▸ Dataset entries
»»
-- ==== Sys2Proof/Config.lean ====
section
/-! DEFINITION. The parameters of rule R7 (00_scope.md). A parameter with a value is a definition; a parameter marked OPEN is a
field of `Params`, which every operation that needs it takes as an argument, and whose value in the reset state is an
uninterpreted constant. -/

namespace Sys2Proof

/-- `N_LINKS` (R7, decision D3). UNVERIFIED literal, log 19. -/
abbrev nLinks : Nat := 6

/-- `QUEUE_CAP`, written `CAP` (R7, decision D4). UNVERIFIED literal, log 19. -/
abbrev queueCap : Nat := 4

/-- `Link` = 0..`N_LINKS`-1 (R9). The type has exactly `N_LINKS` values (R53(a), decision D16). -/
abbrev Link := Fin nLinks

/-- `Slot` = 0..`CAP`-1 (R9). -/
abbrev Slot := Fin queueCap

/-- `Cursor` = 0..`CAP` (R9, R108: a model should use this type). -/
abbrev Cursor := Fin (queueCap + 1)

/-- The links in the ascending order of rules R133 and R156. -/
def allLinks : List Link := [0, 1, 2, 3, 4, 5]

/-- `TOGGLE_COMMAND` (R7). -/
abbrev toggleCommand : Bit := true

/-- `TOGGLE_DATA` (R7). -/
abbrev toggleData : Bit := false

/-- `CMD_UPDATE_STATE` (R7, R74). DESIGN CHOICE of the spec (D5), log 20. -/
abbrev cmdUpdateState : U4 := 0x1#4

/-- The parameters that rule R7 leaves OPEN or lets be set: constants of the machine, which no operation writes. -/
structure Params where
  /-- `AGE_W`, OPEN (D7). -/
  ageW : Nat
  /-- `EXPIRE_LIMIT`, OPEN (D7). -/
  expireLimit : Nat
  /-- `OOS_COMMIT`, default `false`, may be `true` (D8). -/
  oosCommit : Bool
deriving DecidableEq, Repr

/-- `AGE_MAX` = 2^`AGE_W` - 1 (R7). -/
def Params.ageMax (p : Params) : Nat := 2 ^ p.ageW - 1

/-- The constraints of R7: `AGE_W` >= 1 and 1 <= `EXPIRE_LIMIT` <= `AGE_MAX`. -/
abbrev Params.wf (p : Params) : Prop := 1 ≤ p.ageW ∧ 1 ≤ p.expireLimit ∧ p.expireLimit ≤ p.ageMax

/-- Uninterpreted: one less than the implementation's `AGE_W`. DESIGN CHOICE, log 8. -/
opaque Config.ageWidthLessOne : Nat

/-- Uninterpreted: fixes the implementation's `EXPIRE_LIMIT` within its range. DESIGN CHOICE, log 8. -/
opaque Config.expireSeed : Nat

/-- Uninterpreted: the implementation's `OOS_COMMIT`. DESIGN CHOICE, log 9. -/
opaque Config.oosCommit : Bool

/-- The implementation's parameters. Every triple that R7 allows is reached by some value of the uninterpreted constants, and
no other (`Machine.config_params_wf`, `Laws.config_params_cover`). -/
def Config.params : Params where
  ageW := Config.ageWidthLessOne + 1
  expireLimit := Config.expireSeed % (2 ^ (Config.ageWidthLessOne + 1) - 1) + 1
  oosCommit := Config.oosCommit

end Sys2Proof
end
««
»»
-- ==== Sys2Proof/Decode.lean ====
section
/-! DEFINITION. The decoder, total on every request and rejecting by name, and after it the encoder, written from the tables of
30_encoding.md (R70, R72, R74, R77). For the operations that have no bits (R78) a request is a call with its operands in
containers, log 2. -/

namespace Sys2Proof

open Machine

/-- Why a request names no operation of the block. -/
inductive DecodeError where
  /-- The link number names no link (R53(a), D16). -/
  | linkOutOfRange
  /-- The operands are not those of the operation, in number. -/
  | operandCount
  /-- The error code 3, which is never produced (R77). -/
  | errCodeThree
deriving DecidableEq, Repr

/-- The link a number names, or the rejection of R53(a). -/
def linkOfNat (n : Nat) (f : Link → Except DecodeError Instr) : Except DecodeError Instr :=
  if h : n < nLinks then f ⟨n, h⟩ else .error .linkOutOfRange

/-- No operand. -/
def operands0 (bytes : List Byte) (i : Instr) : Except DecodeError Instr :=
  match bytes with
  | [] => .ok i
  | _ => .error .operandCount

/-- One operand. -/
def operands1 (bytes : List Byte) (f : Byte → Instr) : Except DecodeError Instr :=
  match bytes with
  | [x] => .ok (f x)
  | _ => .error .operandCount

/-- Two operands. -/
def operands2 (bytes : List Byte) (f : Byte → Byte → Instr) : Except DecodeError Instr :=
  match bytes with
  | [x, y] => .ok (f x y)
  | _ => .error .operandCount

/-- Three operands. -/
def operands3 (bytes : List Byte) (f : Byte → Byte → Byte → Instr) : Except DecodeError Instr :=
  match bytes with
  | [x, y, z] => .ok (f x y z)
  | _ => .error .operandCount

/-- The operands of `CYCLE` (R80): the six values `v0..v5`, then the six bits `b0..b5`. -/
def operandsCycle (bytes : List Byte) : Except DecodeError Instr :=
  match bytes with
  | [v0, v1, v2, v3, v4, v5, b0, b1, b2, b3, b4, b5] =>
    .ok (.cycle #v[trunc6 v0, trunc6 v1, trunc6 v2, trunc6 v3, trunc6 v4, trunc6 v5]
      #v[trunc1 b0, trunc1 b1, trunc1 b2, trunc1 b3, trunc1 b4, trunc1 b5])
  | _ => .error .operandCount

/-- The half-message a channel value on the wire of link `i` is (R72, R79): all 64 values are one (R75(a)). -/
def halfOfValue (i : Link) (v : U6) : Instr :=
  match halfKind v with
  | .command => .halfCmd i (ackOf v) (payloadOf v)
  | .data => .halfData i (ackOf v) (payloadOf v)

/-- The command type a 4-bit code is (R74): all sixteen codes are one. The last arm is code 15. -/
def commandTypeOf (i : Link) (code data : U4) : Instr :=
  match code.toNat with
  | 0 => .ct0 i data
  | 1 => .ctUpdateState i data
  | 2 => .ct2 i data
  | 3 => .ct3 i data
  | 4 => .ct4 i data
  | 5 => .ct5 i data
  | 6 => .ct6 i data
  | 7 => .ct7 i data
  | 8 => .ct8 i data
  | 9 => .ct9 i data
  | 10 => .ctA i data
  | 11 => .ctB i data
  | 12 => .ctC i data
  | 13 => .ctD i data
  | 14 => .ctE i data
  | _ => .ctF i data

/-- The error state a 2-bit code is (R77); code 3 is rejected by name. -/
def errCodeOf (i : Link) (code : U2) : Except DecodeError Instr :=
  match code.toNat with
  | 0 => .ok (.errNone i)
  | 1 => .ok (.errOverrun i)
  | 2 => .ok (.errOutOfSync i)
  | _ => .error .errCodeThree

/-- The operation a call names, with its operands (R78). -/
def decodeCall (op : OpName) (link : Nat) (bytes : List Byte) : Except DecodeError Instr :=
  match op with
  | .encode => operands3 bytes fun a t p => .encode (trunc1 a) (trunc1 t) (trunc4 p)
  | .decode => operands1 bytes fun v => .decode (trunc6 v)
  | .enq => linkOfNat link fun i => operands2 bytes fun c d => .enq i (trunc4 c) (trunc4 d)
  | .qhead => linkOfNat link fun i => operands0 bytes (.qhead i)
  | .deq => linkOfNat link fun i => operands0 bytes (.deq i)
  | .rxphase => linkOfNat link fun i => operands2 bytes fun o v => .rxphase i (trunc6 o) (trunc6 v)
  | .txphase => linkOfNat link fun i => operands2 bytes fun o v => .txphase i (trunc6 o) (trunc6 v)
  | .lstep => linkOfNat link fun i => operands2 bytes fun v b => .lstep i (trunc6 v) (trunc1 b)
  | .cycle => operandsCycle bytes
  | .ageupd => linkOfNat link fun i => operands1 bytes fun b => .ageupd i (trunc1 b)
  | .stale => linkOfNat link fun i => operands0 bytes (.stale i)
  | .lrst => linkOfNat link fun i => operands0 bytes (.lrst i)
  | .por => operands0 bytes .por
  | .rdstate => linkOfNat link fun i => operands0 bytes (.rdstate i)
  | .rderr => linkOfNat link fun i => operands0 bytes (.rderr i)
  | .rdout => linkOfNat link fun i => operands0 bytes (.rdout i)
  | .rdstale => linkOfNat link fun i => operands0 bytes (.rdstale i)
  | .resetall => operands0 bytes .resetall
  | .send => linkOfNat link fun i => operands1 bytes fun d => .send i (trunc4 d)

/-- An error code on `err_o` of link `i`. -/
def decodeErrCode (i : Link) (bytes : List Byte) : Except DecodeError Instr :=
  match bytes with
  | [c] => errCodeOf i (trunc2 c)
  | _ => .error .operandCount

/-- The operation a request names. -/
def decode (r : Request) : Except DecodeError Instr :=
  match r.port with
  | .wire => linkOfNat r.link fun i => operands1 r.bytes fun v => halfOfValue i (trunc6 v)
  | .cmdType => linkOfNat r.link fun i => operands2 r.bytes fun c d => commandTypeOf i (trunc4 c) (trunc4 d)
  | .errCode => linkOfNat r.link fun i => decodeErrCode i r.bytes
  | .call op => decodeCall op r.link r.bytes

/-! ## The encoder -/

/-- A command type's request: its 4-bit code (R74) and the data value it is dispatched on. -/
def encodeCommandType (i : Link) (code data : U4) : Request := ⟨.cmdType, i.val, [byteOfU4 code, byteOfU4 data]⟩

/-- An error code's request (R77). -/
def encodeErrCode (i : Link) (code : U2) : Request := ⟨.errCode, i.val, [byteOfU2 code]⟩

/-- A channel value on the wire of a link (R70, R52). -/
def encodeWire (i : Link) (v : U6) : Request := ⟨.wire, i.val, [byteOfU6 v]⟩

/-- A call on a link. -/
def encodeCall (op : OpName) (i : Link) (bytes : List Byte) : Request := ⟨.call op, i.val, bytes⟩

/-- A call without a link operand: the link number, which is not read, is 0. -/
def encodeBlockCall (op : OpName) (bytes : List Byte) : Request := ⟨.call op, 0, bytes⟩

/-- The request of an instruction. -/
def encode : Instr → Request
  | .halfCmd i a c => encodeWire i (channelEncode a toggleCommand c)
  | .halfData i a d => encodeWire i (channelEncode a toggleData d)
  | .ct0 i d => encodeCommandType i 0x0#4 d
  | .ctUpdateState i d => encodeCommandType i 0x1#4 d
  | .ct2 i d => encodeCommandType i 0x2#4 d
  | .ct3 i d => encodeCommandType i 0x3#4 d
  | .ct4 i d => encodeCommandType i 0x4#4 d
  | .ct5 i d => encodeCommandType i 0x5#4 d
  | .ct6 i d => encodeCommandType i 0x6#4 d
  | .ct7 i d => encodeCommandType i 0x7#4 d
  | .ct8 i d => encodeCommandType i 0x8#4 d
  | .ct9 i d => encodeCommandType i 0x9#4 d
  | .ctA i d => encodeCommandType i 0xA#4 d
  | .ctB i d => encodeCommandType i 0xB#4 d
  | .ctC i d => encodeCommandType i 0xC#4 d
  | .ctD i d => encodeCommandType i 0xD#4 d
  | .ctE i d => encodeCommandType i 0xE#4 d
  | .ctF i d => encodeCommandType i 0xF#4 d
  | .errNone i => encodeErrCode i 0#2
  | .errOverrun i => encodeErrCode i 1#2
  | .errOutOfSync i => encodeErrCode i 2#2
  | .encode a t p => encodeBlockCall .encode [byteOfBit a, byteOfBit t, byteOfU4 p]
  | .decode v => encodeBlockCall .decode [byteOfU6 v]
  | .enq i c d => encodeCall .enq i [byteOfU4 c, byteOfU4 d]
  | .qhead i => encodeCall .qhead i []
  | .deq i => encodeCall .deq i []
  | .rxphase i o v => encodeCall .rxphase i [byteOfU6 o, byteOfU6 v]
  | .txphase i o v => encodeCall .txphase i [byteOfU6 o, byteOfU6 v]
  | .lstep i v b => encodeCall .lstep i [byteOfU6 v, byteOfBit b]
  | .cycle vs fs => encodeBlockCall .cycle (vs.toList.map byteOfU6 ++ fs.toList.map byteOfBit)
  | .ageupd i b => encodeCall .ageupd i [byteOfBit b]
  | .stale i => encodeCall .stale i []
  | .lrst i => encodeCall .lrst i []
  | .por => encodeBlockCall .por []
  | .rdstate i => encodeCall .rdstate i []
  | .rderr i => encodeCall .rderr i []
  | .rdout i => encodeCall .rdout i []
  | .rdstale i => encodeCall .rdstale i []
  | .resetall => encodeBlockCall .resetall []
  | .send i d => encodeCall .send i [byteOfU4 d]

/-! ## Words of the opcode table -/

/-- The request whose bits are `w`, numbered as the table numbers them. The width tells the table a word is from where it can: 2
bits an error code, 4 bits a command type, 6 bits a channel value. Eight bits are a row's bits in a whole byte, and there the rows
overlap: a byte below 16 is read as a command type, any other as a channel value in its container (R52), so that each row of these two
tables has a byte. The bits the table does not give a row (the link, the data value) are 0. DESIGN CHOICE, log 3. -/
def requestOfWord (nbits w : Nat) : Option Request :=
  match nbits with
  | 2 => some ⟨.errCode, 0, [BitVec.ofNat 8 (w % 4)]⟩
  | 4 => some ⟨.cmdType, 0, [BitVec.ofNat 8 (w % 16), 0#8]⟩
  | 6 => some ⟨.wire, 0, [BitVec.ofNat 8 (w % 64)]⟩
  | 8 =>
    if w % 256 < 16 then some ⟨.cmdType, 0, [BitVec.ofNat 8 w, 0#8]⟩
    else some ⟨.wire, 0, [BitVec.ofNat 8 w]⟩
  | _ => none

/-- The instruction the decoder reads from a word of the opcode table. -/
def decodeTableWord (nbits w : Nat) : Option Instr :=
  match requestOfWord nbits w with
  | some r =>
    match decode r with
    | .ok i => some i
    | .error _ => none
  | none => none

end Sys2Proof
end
««
»»
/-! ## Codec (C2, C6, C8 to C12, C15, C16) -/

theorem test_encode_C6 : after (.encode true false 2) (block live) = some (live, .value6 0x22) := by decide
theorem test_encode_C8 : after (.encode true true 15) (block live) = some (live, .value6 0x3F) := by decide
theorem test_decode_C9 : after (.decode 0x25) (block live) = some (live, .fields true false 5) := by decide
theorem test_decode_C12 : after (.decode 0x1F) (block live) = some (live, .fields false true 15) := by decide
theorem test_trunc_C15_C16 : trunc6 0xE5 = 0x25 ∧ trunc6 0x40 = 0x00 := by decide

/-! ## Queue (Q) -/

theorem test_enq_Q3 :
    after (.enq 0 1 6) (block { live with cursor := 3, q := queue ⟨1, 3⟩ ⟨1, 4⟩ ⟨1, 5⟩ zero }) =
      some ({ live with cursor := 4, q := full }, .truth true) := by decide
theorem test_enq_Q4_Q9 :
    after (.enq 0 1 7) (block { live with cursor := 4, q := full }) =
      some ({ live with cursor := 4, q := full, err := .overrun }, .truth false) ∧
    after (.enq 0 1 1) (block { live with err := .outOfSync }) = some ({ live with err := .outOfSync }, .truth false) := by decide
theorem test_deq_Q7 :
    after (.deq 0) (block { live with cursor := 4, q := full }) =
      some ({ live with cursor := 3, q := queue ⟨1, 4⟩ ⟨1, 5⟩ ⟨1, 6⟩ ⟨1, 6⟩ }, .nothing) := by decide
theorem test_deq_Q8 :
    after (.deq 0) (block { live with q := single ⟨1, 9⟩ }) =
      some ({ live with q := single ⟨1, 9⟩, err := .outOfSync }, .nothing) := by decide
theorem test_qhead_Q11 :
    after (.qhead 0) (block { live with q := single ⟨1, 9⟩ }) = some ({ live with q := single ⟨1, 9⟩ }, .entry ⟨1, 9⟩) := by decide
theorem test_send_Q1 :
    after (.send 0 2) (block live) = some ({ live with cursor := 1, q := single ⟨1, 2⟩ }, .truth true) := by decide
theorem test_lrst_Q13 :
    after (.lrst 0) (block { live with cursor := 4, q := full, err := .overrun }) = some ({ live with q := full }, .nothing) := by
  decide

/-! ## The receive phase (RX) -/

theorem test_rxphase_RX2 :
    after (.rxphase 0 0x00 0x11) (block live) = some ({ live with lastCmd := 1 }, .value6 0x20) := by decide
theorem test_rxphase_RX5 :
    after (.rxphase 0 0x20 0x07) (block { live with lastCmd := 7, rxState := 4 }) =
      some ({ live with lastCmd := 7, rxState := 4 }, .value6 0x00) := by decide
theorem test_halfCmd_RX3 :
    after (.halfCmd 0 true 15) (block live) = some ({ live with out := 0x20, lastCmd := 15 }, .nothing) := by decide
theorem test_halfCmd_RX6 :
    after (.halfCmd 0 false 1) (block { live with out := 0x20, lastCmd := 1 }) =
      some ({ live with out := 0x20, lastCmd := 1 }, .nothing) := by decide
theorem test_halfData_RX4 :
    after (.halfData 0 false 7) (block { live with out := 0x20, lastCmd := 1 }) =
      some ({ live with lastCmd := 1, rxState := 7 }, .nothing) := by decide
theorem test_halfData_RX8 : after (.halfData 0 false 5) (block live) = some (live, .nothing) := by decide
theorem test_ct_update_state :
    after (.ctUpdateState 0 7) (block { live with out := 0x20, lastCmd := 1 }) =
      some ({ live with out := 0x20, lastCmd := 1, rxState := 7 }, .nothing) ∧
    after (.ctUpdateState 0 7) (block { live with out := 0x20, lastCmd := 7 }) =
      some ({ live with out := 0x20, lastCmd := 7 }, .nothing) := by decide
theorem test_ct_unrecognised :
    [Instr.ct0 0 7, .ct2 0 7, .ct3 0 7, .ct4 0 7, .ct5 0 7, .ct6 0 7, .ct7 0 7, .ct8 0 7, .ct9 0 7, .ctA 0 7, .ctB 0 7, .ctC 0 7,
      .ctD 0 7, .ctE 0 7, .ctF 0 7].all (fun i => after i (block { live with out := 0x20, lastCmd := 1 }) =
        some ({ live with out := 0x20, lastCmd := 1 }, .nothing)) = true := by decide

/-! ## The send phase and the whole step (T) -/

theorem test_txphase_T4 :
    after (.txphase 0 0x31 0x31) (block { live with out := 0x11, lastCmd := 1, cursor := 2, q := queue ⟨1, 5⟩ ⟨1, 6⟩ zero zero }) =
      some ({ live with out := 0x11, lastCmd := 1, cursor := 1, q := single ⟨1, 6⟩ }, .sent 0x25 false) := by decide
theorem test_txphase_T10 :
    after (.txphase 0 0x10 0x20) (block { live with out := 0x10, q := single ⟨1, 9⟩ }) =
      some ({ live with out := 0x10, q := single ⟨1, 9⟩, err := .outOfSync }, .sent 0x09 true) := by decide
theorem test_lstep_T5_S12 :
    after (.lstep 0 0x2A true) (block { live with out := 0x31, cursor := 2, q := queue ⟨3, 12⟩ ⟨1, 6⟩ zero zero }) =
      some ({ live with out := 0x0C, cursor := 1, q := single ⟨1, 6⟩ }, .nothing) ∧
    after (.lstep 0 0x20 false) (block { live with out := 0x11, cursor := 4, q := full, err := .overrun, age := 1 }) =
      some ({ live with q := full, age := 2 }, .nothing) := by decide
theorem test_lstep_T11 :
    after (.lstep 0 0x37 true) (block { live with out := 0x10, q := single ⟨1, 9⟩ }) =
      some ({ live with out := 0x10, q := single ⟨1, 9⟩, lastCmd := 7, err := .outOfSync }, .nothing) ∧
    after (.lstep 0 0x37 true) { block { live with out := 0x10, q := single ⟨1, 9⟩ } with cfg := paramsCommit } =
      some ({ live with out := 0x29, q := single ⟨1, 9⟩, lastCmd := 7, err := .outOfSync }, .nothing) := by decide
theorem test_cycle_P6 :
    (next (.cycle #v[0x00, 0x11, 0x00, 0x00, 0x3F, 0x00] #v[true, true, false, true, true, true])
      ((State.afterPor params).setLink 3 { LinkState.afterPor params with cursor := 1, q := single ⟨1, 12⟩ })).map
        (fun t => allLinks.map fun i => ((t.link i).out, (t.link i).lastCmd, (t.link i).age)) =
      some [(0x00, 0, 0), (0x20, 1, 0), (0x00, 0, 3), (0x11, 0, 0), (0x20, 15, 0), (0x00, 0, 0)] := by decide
««
▸ HOW TO COMPLETE THIS TASK
Search the records for the string "UNVERIFIED", and copy every line that holds it.

▸ RESULT
/-- `N_LINKS` (R7, decision D3). UNVERIFIED literal, log 19. -/
/-- `QUEUE_CAP`, written `CAP` (R7, decision D4). UNVERIFIED literal, log 19. -/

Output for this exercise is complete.